17.8. Non-Atomic Transactions and Heuristic Outcomes

In order to guarantee atomicity, the two-phase commit protocol is blocking. As a result of failures, participants may remain blocked for an indefinite period of time, even if failure recovery mechanisms exist. Some applications and participants cannot tolerate this blocking.
To break this blocking nature, participants that are past the prepare phase are allowed to make autonomous decisions about whether to commit or rollback. Such a participant must record its decision, so that it can complete the original transaction if it eventually gets a request to do so. If the coordinator eventually informs the participant of the transaction outcome, and it is the same as the choice the participant made, no conflict exists. If the decisions of the participant and coordinator are different, the situation is referred to as a non-atomic outcome, and more specifically as a heuristic outcome.
Resolving and reporting heuristic outcomes to the application is usually the domain of complex, manually driven system administration tools, because attempting an automatic resolution requires semantic information about the nature of participants involved in the transactions.
Precisely when a participant makes a heuristic decision depends on the specific implementation. Likewise, the choice the participant makes about whether to commit or to roll back depends upon the implementation, and possibly the application and the environment in which it finds itself. The possible heuristic outcomes are discussed in Table 17.2, “Heuristic Outcomes”.
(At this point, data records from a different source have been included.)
/-- Good digits, and a digit above 9 in A or in the operand, with either value of C. -/
theorem test_witness_decimal : ∀ p ∈ ([([0xC270, 0x0009], .dadd, 9), ([0xC290, 0x0099], .dsub, 0x99), ([0x8500], .dadj, 0)] : List Row),
    ∃ c u, (strandAt p.1 { a := 0x99999999 }).slot 0 0 = some (c, u) ∧ c.runs u p.2.1 ∧
      ((p.2.1 == .dadj || readsB c u p.2.2) && goodDigits c.th.a && !flC c.th.fl) = true :=
  rows_meet (P := fun p c u => (p.2.1 == .dadj || readsB c u p.2.2) && goodDigits c.th.a && !flC c.th.fl) (by decide)

theorem test_witness_decimal_bad : ∀ p ∈ ([([0xC270, 0x000A], .dadd, 10), ([0xC290, 0x0000], .dsub, 0), ([0x8500], .dadj, 0)] : List Row),
    ∃ c u, (strandAt p.1 { a := 0xA0000000, fl := 1 }).slot 0 0 = some (c, u) ∧ c.runs u p.2.1 ∧
      ((p.2.1 == .dadj || readsB c u p.2.2) && !goodDigits c.th.a && flC c.th.fl) = true :=
  rows_meet (P := fun p c u => (p.2.1 == .dadj || readsB c u p.2.2) && !goodDigits c.th.a && flC c.th.fl) (by decide)

/-- R138: both forms, each width of data, and the two configurations that trap. -/
theorem test_witness_crc : ∀ y ∈ [(0 : Word), 1, 2, 3, 4, 5, 6, 7], ∃ c u,
    (strandAt [0xC3C0, 0x0000] { crccfg := 0x83, x := 0xA4, y := y }).slot 0 0 = some (c, u) ∧ c.runs u .crcs ∧ c.th.y = y := by
  intro y hy
  obtain ⟨c, u, h, q⟩ := meets_spec (List.all_eq_true.1 (show [(0 : Word), 1, 2, 3, 4, 5, 6, 7].all (fun y =>
    meets (strandAt [0xC3C0, 0x0000] { crccfg := 0x83, x := 0xA4, y := y }) fun c u => runsB c u .crcs && c.th.y == y) = true by decide) y hy)
  rw [Bool.and_eq_true, beq_iff_eq] at q
  exact ⟨c, u, h, runsB_spec q.1, q.2⟩

theorem test_witness_crc_traps :
    meets (strandAt [0xC3C0, 0x0000] { crccfg := 0 }) (fun c _ => c.d.mn == .crcs && !c.th.stepping && c.th.crccfg == 0) = true ∧
    meets (strandAt [0xC3C0, 0x0000] { crccfg := 1, y := 8 }) (fun c _ => c.d.mn == .crcs && !c.th.stepping && Nat.blt 7 c.th.y.toNat) = true := by
  decide

/-- R133, R74: a row of each family of register forms. -/
theorem test_witness_frame : ∀ p ∈ ([([0x8000], .nop, 0), ([0x8310], .mov, 0), ([0xC380, 0x2001], .mfs, 0), ([0x0205], .add, 0), ([0xC117, 0x0000], .adc, 0),
    ([0xC237, 0x0002], .bit, 0)] : List Row),
    ∃ c u, (strandAt p.1 {}).slot 0 0 = some (c, u) ∧ c.runs u p.2.1 ∧ c.noLoop ∧ c.th.stepping = false ∧
      (plainRows.contains p.2.1 || (operandRows.contains p.2.1 && (c.d.mode == .imm || c.d.mode == .reg))) = true :=
  rows_plain (P := fun p c _ => plainRows.contains p.2.1 || (operandRows.contains p.2.1 && (c.d.mode == .imm || c.d.mode == .reg))) (by decide)

/-- R117: a NOP after which no level ends, at the end of level 1 with count 2 below an inactive level 2, and at the end of level 0 alone with
count 1; LOOP with a count, with 256, and with X = 0; LCLR. -/
theorem test_witness_loops :
    meets (strandAt [0x8000] {}) (fun c u => runsB c u .nop && plainB c) = true ∧
    meets (strandAt [0x8000] { lc := [(1, 2)], le := [(1, 0x100)], lb := [(1, 0x80)] }) (fun c u => runsB c u .nop &&
      decide (tabGet 0 c.th.lc 1 = 2 ∧ tabGet 0 c.th.le 1 = c.pc ∧ tabGet 0 c.th.lc 2 = 0)) = true ∧
    meets (strandAt [0x8000] { lc := [(0, 1)], le := [(0, 0x100)] }) (fun c u => runsB c u .nop &&
      decide (tabGet 0 c.th.lc 0 = 1 ∧ tabGet 0 c.th.le 0 = c.pc ∧ tabGet 0 c.th.lc 1 = 0 ∧ tabGet 0 c.th.lc 2 = 0)) = true ∧
    meets (strandAt [0xC330, 0x0203] {}) (fun c u => runsB c u .loop && c.d.f == 2 && c.d.g == 2 && c.d.d == 3) = true ∧
    meets (strandAt [0xC320, 0x0200] {}) (fun c u => runsB c u .loop && c.d.f == 0 && c.d.d == 256) = true ∧
    meets (strandAt [0xC324, 0x0200] {}) (fun c u => runsB c u .loop && c.d.g == 2 ^ 10 + 2 && c.th.x == 0) = true ∧
    meets (strandAt [0xC383, 0x8002] {}) (fun c u => runsB c u .lclr && c.d.f == 2) = true := by decide

/-- R118, R139: every transfer; DBX with X = 1 and X = 0; a call with a full stack and a return with an empty one, both without RSTK_TRAP. -/
theorem test_witness_transfers : ∀ p ∈ ([([0x4002], .br, 0), ([0xC2FF, 0xFFFF], .br, 0), ([0x4402], .call, 0), ([0xC300, 0x0002], .call, 0), ([0x4802], .dbx, 0),
    ([0x8341], .jmpr, 1), ([0x8382], .callr, 2), ([0x8040], .ret, 0), ([0x8080], .rete, 0)] : List Row),
    ∃ c u, (strandAt p.1 { x := 1, depth := 8 }).slot 0 0 = some (c, u) ∧ c.runs u p.2.1 ∧ c.noLoop ∧ c.th.stepping = false ∧
      (c.d.f == p.2.2 && !c.th.rstkTrap) = true := rows_plain (P := fun p c _ => c.d.f == p.2.2 && !c.th.rstkTrap) (by decide)

theorem test_witness_transfer_edges :
    meets (strandAt [0x4802] { x := 0 }) (fun c u => runsB c u .dbx && c.th.x != 1) = true ∧
    meets (strandAt [0x8040] { depth := 0 }) (fun c u => runsB c u .ret && c.th.depth == 0 && !c.th.rstkTrap) = true ∧
    meets (strandAt [0x8040] { depth := 8, rptr := 0, rstkTrap := true }) (fun c u => runsB c u .ret && c.th.depth == 8) = true := by decide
Table 17.2. Heuristic Outcomes

Outcome
Description
Heuristic Rollback
The commit operation failed because some or all of the participants unilaterally rolled back the transaction.
Heuristic Commit
An attempted rollback operation failed because all of the participants unilaterally committed. One situation where this might happen is if the coordinator is able to successfully prepare the transaction, but then decides to roll it back because its transaction log could not be updated. While the coordinator is making its decision, the participants decides to commit.
Heuristic Mixed
Some participants commit ed, while others were rolled back.
Heuristic Hazard
The disposition of some of the updates is unknown. For those which are known, they have either all been committed or all rolled back.
Heuristic decisions should be used with care and only in exceptional circumstances, since the decision may possibly differ from that determined by the transaction service. This type of difference can lead to a loss of integrity in the system. Try to avoid needing to perform resolution of heuristics, either by working with services and participants that do not cause heuristics, or by using a transaction service that provides assistance in the resolution process.